April 28th, 2008
13. Back To The Future (1985)
Buried deep within the spectacle, fantasy, and excitement of Robert Zemeckis' beloved Back To The Future is the heartwarming story of a clean-cut, all-American teen time-traveler (Michael J. Fox) who must resist the urge to fuck his fetching, hot-to-trot mother (Lea Thompson) in order to avoid disintegrating into nothingness. While the instantly iconic classic amply delivered the summer-blockbuster goods it did so with the subversive edge, kinky black humor, and Mad-style irreverence that distinguished earlier Zemeckis projects like Used Cars and I Wanna Hold Your Hand.
14. There's Something About Mary (1998)
Sophisticated comedy doesn't fly in the summertime, but funny movies don't have to be completely heartless. Peter and Bobby Farrelly enjoyed great success with Dumb And Dumber in 1994, but it was the largely overlooked smart-dumb bowling comedy Kingpin that set the table for There's Something About Mary, combining gross-out gags with surprising emotion. With Mary's tale of a former high-school loser (Ben Stiller) who tracks down the dream girl who got away, then winds up facing stiff competition, the Farrellys found a way to combine testicle injuries, dog mutilation, and "hair gel" jokes with a sly take on male romantic obsession. The many copycats that followed, including some produced by the Farrellys themselves, got the grossness but lost the substance.
15. Die Hard (1988)
Die Hard doesn't seem as fresh as it did back in 1988, when Bruce Willis was presented as a down-to-earth alternative to the era's reigning action-movie he-men, Arnold Schwarzenegger and Sylvester Stallone. That's because Die Hard's central concept—an everyman fending off a small army of terrorists single-handedly while trapped in an enclosed space—set the template for countless action thrillers for the next two decades, gradually turning what was once inventive into a cliché. Still, there's still enough punch and wit left in the original to make it stand out among the imitators. (Not to mention Die Hard's three sequels.) Alan Rickman's frighteningly funny turn as bad guy Hans Gruber covers the price of admission on its own.
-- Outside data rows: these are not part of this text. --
-- ==== Sys2Proof/Tests/Slice0.lean ====
section
/-! SUPPORT. Tests of single steps against the vectors of 95_test_vectors.md, and for every statement with hypotheses
a state and operands that meet them. -/

open Sys2Proof Sys2Proof.Machine Sys2Proof.Rule

namespace Sys2Proof.Tests

/-! Small states -/

/-- A view of the next state, none where there is none. -/
def after {α : Type} (r : Result) (view : State → α) : Option α :=
  match r with
  | .next s => some (view s)
  | .fault _ => none
  | .refused _ => none

/-- The reset state with a schedule. -/
def fresh (es : List Event) : State := { State.reset with events := es }

/-- The reset state after DATA[0..] were written, with a schedule. -/
def loaded (ws : List Word) (es : List Event) : State := { writeDataFrom 0 ws State.reset with events := es }

/-- `read 0x0100, n` (CV8) in a phase, with a schedule. -/
def reading (n : BitVec 6) (p : Phase) (es : List Event) : State :=
  { startTx 2 (loadLatches params opRead 0x0100 n State.reset) with phase := p, events := es }

/-- `exec 0x1234` (CV1) in a phase, SETTLE being 100, with a schedule. -/
def executing (p : Phase) (es : List Event) : State :=
  { startTx 2 (loadLatches params opExec 0x1234 0 { State.reset with settle := 100 }) with phase := p, events := es }

/-- The state that waits to send CV5's frame, with a schedule. -/
def writing (es : List Event) : State :=
  match exec (.write 0xABCD 2) (loaded [0x0102, 0xFFEE] es) with
  | .next t => t
  | .fault _ => State.reset
  | .refused _ => State.reset

/-- The words of DV1. -/
def dv1 : List Word := [0x007C, 0x05F5, 0x0190, 0x01F4, 0x11D7, 0x1176, 0x03E8, 0x7FFF]

/-- The words of DV2. -/
def dv2 : List Word := [0x0000, 0x03E3, 0x0465, 0xFFFE, 0xFD12, 0xFF6A, 0xFFF1, 0xFFFF]

/-- OUT as numbers. -/
def outs (s : State) : List Int := s.out.toList.map (fun r => r.toInt)

/-! WellFormed refuses what its check names (R94) -/

theorem test_write_of_no_words_is_ill_formed : (Instr.write 0x0100 0).wellFormed params = false := by decide
theorem test_write_of_17_words_is_ill_formed : (Instr.write 0x0100 17).wellFormed params = false := by decide
theorem test_read_of_no_words_is_ill_formed : (Instr.read 0x0100 0).wellFormed params = false := by decide
theorem test_read_of_17_words_is_ill_formed : (Instr.read 0x0100 17).wellFormed params = false := by decide
theorem test_read_of_1_and_16_words_is_well_formed :
    (Instr.read 0x0100 1).wellFormed params = true ∧ (Instr.read 0x0100 16).wellFormed params = true := by decide
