-- ==== Sys2Proof/Machine/FrameDecoder.lean ====
section
/-!
DEFINITION. DECODE (spec/41_frame_decoder.md), and the frames that arrive on the wire: the table's row RESP_DISPLAY, and
frames that are invalid (spec/30_encoding.md R103).
-/

namespace Sys2Proof.Machine

/-- Step 3: the led segment (R154). -/
def ledSegment (raw : Bytes) : Str := bin8 (byteAt raw ledOff)

/-- Step 4: the text of row r, its 40 glyph strings in column order (R156). -/
def rowText (p : Params) (raw : Bytes) (r : Nat) : Str :=
  (List.range cols).flatMap fun c => p.glyph (byteAt raw (glyphOffset r c))

/-- Token c of the attribute segment (R158). -/
def attrToken (raw : Bytes) (c : Nat) : Str := dec (byteAt raw (attrOffset c))

/-- Step 5: the attribute segment (R158). -/
def attrSegment (raw : Bytes) : Str := join attrSep ((List.range attrN).map (attrToken raw))

/-- The ten fields: led, the eight rows, the attributes (R97). -/
def canonFields (p : Params) (raw : Bytes) : List Str :=
  ledSegment raw :: ((List.range rows).map (rowText p raw) ++ [attrSegment raw])

/-- Step 6: the canonical string (R97, R159). -/
def canonical (p : Params) (raw : Bytes) : Str := join p.sep (canonFields p raw)

/-- The three marker bytes (R152). -/
def markOk (raw : Bytes) : Bool :=
  byteAt raw 0 == markByte && byteAt raw 1 == markByte && byteAt raw 2 == markByte

/-- `DECODE(raw)`: the tests in the order of R160, then the canonical string (R150). -/
def decodeResponse (p : Params) : Option Bytes → DecodeResult
  | none => .err .notConnected
  | some raw =>
    if raw.length < 3 then .err .malformed
    else if !markOk raw then .err .communicationError
    else if raw.length < respSize then .err .malformed
    else .ok (canonical p raw)

/-- `DECODE raw` as a host operation: writes no state (R150, R161). -/
def execDecode (raw : Option Bytes) (s : State) : Host.Outcome State Fault Refusal :=
  .next (s.returns (.decode (decodeResponse s.cfg raw)))

/-- A frame on the wire that is neither `F-CMD` nor `F-RESP`: there is no illegal-instruction trap, and a response that is
invalid gets DECODE's answer, CommunicationError for its first three bytes, Malformed for its length (R103). A marked
frame that is longer than 371 bytes is decoded by its first 371, beyond which the block reads nothing (R128, R162;
DEDUCED, log 10). -/
def execInvalidFrame (bytes : Bytes) (s : State) : Host.Outcome State Fault Refusal :=
  .next (s.returns (.decode (decodeResponse s.cfg (some bytes))))

/-- `RESP_DISPLAY`: a display response frame, decoded (R93, R150; DEDUCED, log 10). -/
def execRespDisplay (raw : Bytes) (s : State) : Host.Outcome State Fault Refusal :=
  .next (s.returns (.decode (decodeResponse s.cfg (some raw))))

end Sys2Proof.Machine
end

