-- ==== Sys2Proof/Certificates/Slice0/Obligations.lean ====
section
/-!
DEFINITION. The statements for the provers.
-/

open Sys2Proof Sys2Proof.Machine

/-! ## Encodings -/

/-- 30_encoding.md R91, R93, R96: decoding the request that carries a well-formed instruction gives it back; the one pair of
rows with the same words is CMDFRAME 0x80 and QUERY_DISPLAY, and those words read as QUERY_DISPLAY (log 10). -/
def Obligations.DecodeOfEncodeGivesBack : Prop :=
  ∀ i : Instr, i.WellFormed →
    (i ≠ .cmdframe 0x80 → decode (encode i) = .ok i) ∧ (i = .cmdframe 0x80 → decode (encode i) = .ok .queryDisplay)

/-- 30_encoding.md R91, R93: a wire frame that decodes is the encoding of what it decodes to, and that is well-formed. -/
def Obligations.WireFramesHaveOneMeaning : Prop :=
  ∀ (bytes : Bytes) (i : Instr), decode (.wire bytes) = .ok i → encode i = .wire bytes ∧ i.WellFormed

/-- R95: all eight codes are assigned, each with the operation R96 gives it. -/
def Obligations.AllHostCodesAssigned : Prop :=
  ∀ arg : Operands,
    decode (.hostop 0b000 arg) = .ok (.setup arg.pid) ∧ decode (.hostop 0b001 arg) = .ok (.exchange arg.c arg.n) ∧
    decode (.hostop 0b010 arg) = .ok .poweron ∧ decode (.hostop 0b011 arg) = .ok .poll ∧
    decode (.hostop 0b100 arg) = .ok .getsnapshot ∧ decode (.hostop 0b101 arg) = .ok (.decode arg.raw) ∧
    decode (.hostop 0b110 arg) = .ok (.parse arg.s) ∧ decode (.hostop 0b111 arg) = .ok (.cmap arg.b) ∧
    ∀ op : BitVec 3, ∃ i, decode (.hostop op arg) = .ok i

/-- R91: the frame is 55 55 55 01 c c, byte 0 in bits 47..40; exactly the frames of that shape are command frames. -/
def Obligations.CommandFramePattern : Prop :=
  (∀ c : Byte, encode (.cmdframe c) = .wire [0x55, 0x55, 0x55, 0x01, c, c]) ∧
  (∀ c : Byte, requestOfTableWord 48 (0x555555010000 + 256 * c.toNat + c.toNat) =
    .wire [0x55, 0x55, 0x55, 0x01, c, c]) ∧
  (∀ bytes : Bytes,
    ((∃ c, decode (.wire bytes) = .ok (.cmdframe c)) ∨ decode (.wire bytes) = .ok .queryDisplay) ↔
      ∃ c : Byte, bytes = [0x55, 0x55, 0x55, 0x01, c, c])

/-- R90, R93: a display response has 371 bytes (R90), and the match is on its first three (R93); no other byte matters to it.
That a marked wire frame of fewer or of more bytes is no RESP_DISPLAY, but an invalid frame, is the model's choice where the
table's row only says at least 371 and R93 only names the first 24 bits (log 10). -/
def Obligations.ResponseFramePattern : Prop :=
  ∀ bytes : Bytes,
    ((∃ raw, decode (.wire bytes) = .ok (.respDisplay raw)) ↔
      bytes.length = 371 ∧ bytes.take 3 = [0xAA, 0xAA, 0xAA]) ∧
    (bytes.length = 371 → bytes.take 3 = [0xAA, 0xAA, 0xAA] → decode (.wire bytes) = .ok (.respDisplay bytes))

/-- Words written out from the tables of 30_encoding.md read as their rows; words that break a field are none of them. That
55 55 55 01 80 80 reads as QUERY_DISPLAY, and the names of the five rejections, are the model's (log 10); so are the operands
of zeros of a table word (log 11). -/
def Obligations.SpecWordsDecode : Prop :=
  decodeTableWord 48 0x555555018080 = some .queryDisplay ∧
  decodeTableWord 48 0x555555012222 = some (.cmdframe 0x22) ∧
  decodeTableWord 8 0 = some (.setup none) ∧ decodeTableWord 8 3 = some .poll ∧ decodeTableWord 8 7 = some (.cmap 0) ∧
  decode (.wire [0x55, 0x55, 0x54, 0x01, 0x80, 0x80]) = .error .badSync ∧
  decode (.wire [0x55, 0x55, 0x55, 0x02, 0x80, 0x80]) = .error .badLengthByte ∧
  decode (.wire [0x55, 0x55, 0x55, 0x01, 0x80, 0x81]) = .error .trailerMismatch ∧
  decode (.wire [0xAA, 0xAA, 0xAA, 0x00]) = .error .shortResponse ∧
  decode (.wire []) = .error .unknownFrame

/-! ## Text -/

/-- R154: the led segment is always 8 characters, character k being '1' exactly when bit 7-k of the byte at offset 8 is
1. -/
def Obligations.LedSegmentRendersBits : Prop :=
  (∀ raw : Bytes, (ledSegment raw).length = 8 ∧
    ∀ k < 8, (ledSegment raw)[k]? = some (if (raw.getD 8 0).getLsbD (7 - k) then '1' else '0')) ∧
  bin8 0x00 = ['0', '0', '0', '0', '0', '0', '0', '0'] ∧ bin8 0x20 = ['0', '0', '1', '0', '0', '0', '0', '0'] ∧
  bin8 0x80 = ['1', '0', '0', '0', '0', '0', '0', '0'] ∧ bin8 0x01 = ['0', '0', '0', '0', '0', '0', '0', '1'] ∧
  bin8 0xA5 = ['1', '0', '1', '0', '0', '1', '0', '1'] ∧ bin8 0xFF = List.replicate 8 '1'
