-- ==== Sys2Proof/Laws/State.lean ====
section
/-!
SUPPORT. What each named update of the state does to each field, once, so that no later proof unfolds a record update.
-/

namespace Sys2Proof.Machine

variable (s : State)


/-! ### emit -/

@[simp] theorem State.emit_cfg (e : Event) : (s.emit e).cfg = s.cfg := rfl
@[simp] theorem State.emit_portId (e : Event) : (s.emit e).portId = s.portId := rfl
@[simp] theorem State.emit_configured (e : Event) : (s.emit e).configured = s.configured := rfl
@[simp] theorem State.emit_dtr (e : Event) : (s.emit e).dtr = s.dtr := rfl
@[simp] theorem State.emit_rts (e : Event) : (s.emit e).rts = s.rts := rfl
@[simp] theorem State.emit_linkBusy (e : Event) : (s.emit e).linkBusy = s.linkBusy := rfl
@[simp] theorem State.emit_portOpen (e : Event) : (s.emit e).portOpen = s.portOpen := rfl
@[simp] theorem State.emit_cmdReg (e : Event) : (s.emit e).cmdReg = s.cmdReg := rfl
@[simp] theorem State.emit_nReg (e : Event) : (s.emit e).nReg = s.nReg := rfl
@[simp] theorem State.emit_txbuf (e : Event) : (s.emit e).txbuf = s.txbuf := rfl
@[simp] theorem State.emit_rxbuf (e : Event) : (s.emit e).rxbuf = s.rxbuf := rfl
@[simp] theorem State.emit_rxLen (e : Event) : (s.emit e).rxLen = s.rxLen := rfl
@[simp] theorem State.emit_rxPresent (e : Event) : (s.emit e).rxPresent = s.rxPresent := rfl
@[simp] theorem State.emit_seq (e : Event) : (s.emit e).seq = s.seq := rfl
@[simp] theorem State.emit_pwrRep (e : Event) : (s.emit e).pwrRep = s.pwrRep := rfl
@[simp] theorem State.emit_pollBusy (e : Event) : (s.emit e).pollBusy = s.pollBusy := rfl
@[simp] theorem State.emit_lastDecoded (e : Event) : (s.emit e).lastDecoded = s.lastDecoded := rfl
@[simp] theorem State.emit_snapshot (e : Event) : (s.emit e).snapshot = s.snapshot := rfl
@[simp] theorem State.emit_xOwner (e : Event) : (s.emit e).xOwner = s.xOwner := rfl
@[simp] theorem State.emit_xOk (e : Event) : (s.emit e).xOk = s.xOk := rfl
@[simp] theorem State.emit_pollResult (e : Event) : (s.emit e).pollResult = s.pollResult := rfl
@[simp] theorem State.emit_held (e : Event) : (s.emit e).held = s.held := rfl
@[simp] theorem State.emit_hostIn (e : Event) : (s.emit e).hostIn = s.hostIn := rfl
@[simp] theorem State.emit_env (e : Event) : (s.emit e).env = s.env := rfl
@[simp] theorem State.emit_draws (e : Event) : (s.emit e).draws = s.draws := rfl
@[simp] theorem State.emit_out (e : Event) : (s.emit e).out = s.out ++ [e] := rfl

/-! ### The sends that are `emit` -/

@[simp] theorem State.report_eq_emit (k : ErrorKind) (i : ReportInfo) : s.report k i = s.emit (.report k i) := rfl
@[simp] theorem State.returns_eq_emit (r : Result) : s.returns r = s.emit (.result r) := rfl
@[simp] theorem State.linkCall_eq_emit (c : LinkCall) : s.linkCall c = s.emit (.link c) := rfl

/-! ### drawn -/

@[simp] theorem State.drawn_cfg (env : Inputs) : (s.drawn env).cfg = s.cfg := rfl
@[simp] theorem State.drawn_portId (env : Inputs) : (s.drawn env).portId = s.portId := rfl
@[simp] theorem State.drawn_configured (env : Inputs) : (s.drawn env).configured = s.configured := rfl
@[simp] theorem State.drawn_dtr (env : Inputs) : (s.drawn env).dtr = s.dtr := rfl
@[simp] theorem State.drawn_rts (env : Inputs) : (s.drawn env).rts = s.rts := rfl
@[simp] theorem State.drawn_linkBusy (env : Inputs) : (s.drawn env).linkBusy = s.linkBusy := rfl
@[simp] theorem State.drawn_portOpen (env : Inputs) : (s.drawn env).portOpen = s.portOpen := rfl
@[simp] theorem State.drawn_cmdReg (env : Inputs) : (s.drawn env).cmdReg = s.cmdReg := rfl
@[simp] theorem State.drawn_nReg (env : Inputs) : (s.drawn env).nReg = s.nReg := rfl
@[simp] theorem State.drawn_txbuf (env : Inputs) : (s.drawn env).txbuf = s.txbuf := rfl
@[simp] theorem State.drawn_rxbuf (env : Inputs) : (s.drawn env).rxbuf = s.rxbuf := rfl
@[simp] theorem State.drawn_rxLen (env : Inputs) : (s.drawn env).rxLen = s.rxLen := rfl
@[simp] theorem State.drawn_rxPresent (env : Inputs) : (s.drawn env).rxPresent = s.rxPresent := rfl
@[simp] theorem State.drawn_seq (env : Inputs) : (s.drawn env).seq = s.seq := rfl
@[simp] theorem State.drawn_pwrRep (env : Inputs) : (s.drawn env).pwrRep = s.pwrRep := rfl
@[simp] theorem State.drawn_pollBusy (env : Inputs) : (s.drawn env).pollBusy = s.pollBusy := rfl
@[simp] theorem State.drawn_lastDecoded (env : Inputs) : (s.drawn env).lastDecoded = s.lastDecoded := rfl
@[simp] theorem State.drawn_snapshot (env : Inputs) : (s.drawn env).snapshot = s.snapshot := rfl
@[simp] theorem State.drawn_xOwner (env : Inputs) : (s.drawn env).xOwner = s.xOwner := rfl
@[simp] theorem State.drawn_xOk (env : Inputs) : (s.drawn env).xOk = s.xOk := rfl
@[simp] theorem State.drawn_pollResult (env : Inputs) : (s.drawn env).pollResult = s.pollResult := rfl
@[simp] theorem State.drawn_held (env : Inputs) : (s.drawn env).held = s.held := rfl
@[simp] theorem State.drawn_hostIn (env : Inputs) : (s.drawn env).hostIn = s.hostIn := rfl
@[simp] theorem State.drawn_env (env : Inputs) : (s.drawn env).env = env := rfl
@[simp] theorem State.drawn_draws (env : Inputs) : (s.drawn env).draws = s.draws + 1 := rfl
@[simp] theorem State.drawn_out (env : Inputs) : (s.drawn env).out = s.out := rfl

/-! ### The draws that are `drawn` -/

theorem State.afterConfigure_eq_drawn :
    s.afterConfigure = s.drawn { s.env with configures := s.env.configures.tail } := rfl
theorem State.afterOpen_eq_drawn : s.afterOpen = s.drawn { s.env with opens := s.env.opens.tail } := rfl
theorem State.afterWrite_eq_drawn : s.afterWrite = s.drawn { s.env with writes := s.env.writes.tail } := rfl
theorem State.afterSleep_eq_drawn : s.afterSleep = s.drawn { s.env with sleeps := s.env.sleeps.tail } := rfl
theorem State.afterRestoreDraw_eq_drawn :
    s.afterRestoreDraw = s.drawn { s.env with restores := s.env.restores.tail } := rfl
theorem State.afterPick_eq_drawn : s.afterPick = s.drawn { s.env with picks := s.env.picks.tail } := rfl

/-! ### afterRead -/

@[simp] theorem State.afterRead_cfg (n : Nat) : (s.afterRead n).cfg = s.cfg := by unfold State.afterRead; split <;> rfl
@[simp] theorem State.afterRead_portId (n : Nat) : (s.afterRead n).portId = s.portId := by unfold State.afterRead; split <;> rfl
@[simp] theorem State.afterRead_configured (n : Nat) : (s.afterRead n).configured = s.configured := by unfold State.afterRead; split <;> rfl
@[simp] theorem State.afterRead_dtr (n : Nat) : (s.afterRead n).dtr = s.dtr := by unfold State.afterRead; split <;> rfl
@[simp] theorem State.afterRead_rts (n : Nat) : (s.afterRead n).rts = s.rts := by unfold State.afterRead; split <;> rfl
@[simp] theorem State.afterRead_linkBusy (n : Nat) : (s.afterRead n).linkBusy = s.linkBusy := by unfold State.afterRead; split <;> rfl
@[simp] theorem State.afterRead_portOpen (n : Nat) : (s.afterRead n).portOpen = s.portOpen := by unfold State.afterRead; split <;> rfl
@[simp] theorem State.afterRead_cmdReg (n : Nat) : (s.afterRead n).cmdReg = s.cmdReg := by unfold State.afterRead; split <;> rfl
@[simp] theorem State.afterRead_nReg (n : Nat) : (s.afterRead n).nReg = s.nReg := by unfold State.afterRead; split <;> rfl
@[simp] theorem State.afterRead_txbuf (n : Nat) : (s.afterRead n).txbuf = s.txbuf := by unfold State.afterRead; split <;> rfl
@[simp] theorem State.afterRead_rxbuf (n : Nat) : (s.afterRead n).rxbuf = s.rxbuf := by unfold State.afterRead; split <;> rfl
@[simp] theorem State.afterRead_rxLen (n : Nat) : (s.afterRead n).rxLen = s.rxLen := by unfold State.afterRead; split <;> rfl
@[simp] theorem State.afterRead_rxPresent (n : Nat) : (s.afterRead n).rxPresent = s.rxPresent := by unfold State.afterRead; split <;> rfl
@[simp] theorem State.afterRead_seq (n : Nat) : (s.afterRead n).seq = s.seq := by unfold State.afterRead; split <;> rfl
@[simp] theorem State.afterRead_pwrRep (n : Nat) : (s.afterRead n).pwrRep = s.pwrRep := by unfold State.afterRead; split <;> rfl
@[simp] theorem State.afterRead_pollBusy (n : Nat) : (s.afterRead n).pollBusy = s.pollBusy := by unfold State.afterRead; split <;> rfl
@[simp] theorem State.afterRead_lastDecoded (n : Nat) : (s.afterRead n).lastDecoded = s.lastDecoded := by unfold State.afterRead; split <;> rfl
@[simp] theorem State.afterRead_snapshot (n : Nat) : (s.afterRead n).snapshot = s.snapshot := by unfold State.afterRead; split <;> rfl
@[simp] theorem State.afterRead_xOwner (n : Nat) : (s.afterRead n).xOwner = s.xOwner := by unfold State.afterRead; split <;> rfl
@[simp] theorem State.afterRead_xOk (n : Nat) : (s.afterRead n).xOk = s.xOk := by unfold State.afterRead; split <;> rfl
@[simp] theorem State.afterRead_pollResult (n : Nat) : (s.afterRead n).pollResult = s.pollResult := by unfold State.afterRead; split <;> rfl
@[simp] theorem State.afterRead_held (n : Nat) : (s.afterRead n).held = s.held := by unfold State.afterRead; split <;> rfl
@[simp] theorem State.afterRead_hostIn (n : Nat) : (s.afterRead n).hostIn = s.hostIn := by unfold State.afterRead; split <;> rfl
@[simp] theorem State.afterRead_out (n : Nat) : (s.afterRead n).out = s.out := by unfold State.afterRead; split <;> rfl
16. Terminator 2: Judgment Day (1991)
The first Terminator film is a cult classic, but Terminator 2: Judgment Day is one of the greatest action films ever made, and a crowning achievement for writer-producer-director James Cameron, who picked up the torch for top-flight summertime action-adventure filmmaking after Steven Spielberg moved on to prestige projects in the late '80s. (Cameron himself soon left for Oscar-friendly pastures with Titanic.) "Bigger is better" is the standard equation for summer sequels, but Terminator 2 is the one of the few examples where more money, more special effects, and more pretension added up to a superior film. Finding time for nuanced characterizations and a poignant father-son relationship between Arnold Schwarzenegger and Edward Furlong amid a series of staggeringly exciting action setpieces, Terminator 2 is equal parts style and substance, and all awesome.
17. Face/Off (1997)
Blockbusters mean blockbuster stars, and while John Travolta and Nicolas Cage have enough flops on their résumés to make Sly Stallone feel better, 1997's Face/Off is a bright spot on their commercial and critical records. Directed by John Woo, whose career dipped afterward, Face/Off succeeds in spite of a preposterous plot due in large part to the charisma of its stars, who play up the movie's silliness by chewing whatever scenery they can get their hands on. The mad overacting by Travolta and Cage actually makes Face/Off more believable—only a shameless ham like Travolta could plausibly convey Cage's batshit intensity, and vice versa.
18. Superman II (1982)
Richard Donner's original Superman is one of the best big-budget blockbusters of the late '70s, but 1980's Superman II has the advantage of being exposition-free. Instead of waiting almost an hour for Clark Kent to put on the red cape, Superman II goes straight to the action, picking up on a group of criminals sentenced to exile from Krypton in the first film who escape and wreak havoc on Earth. Meanwhile, Superman reveals himself to Lois Lane in more ways one at the Fortress Of Solitude. With plenty of adventure, a little bit of sex, and a touch of slapstick humor courtesy of director Richard Lester (who replaced to Donner), Superman II is one of the most well-rounded and satisfying superhero movies ever.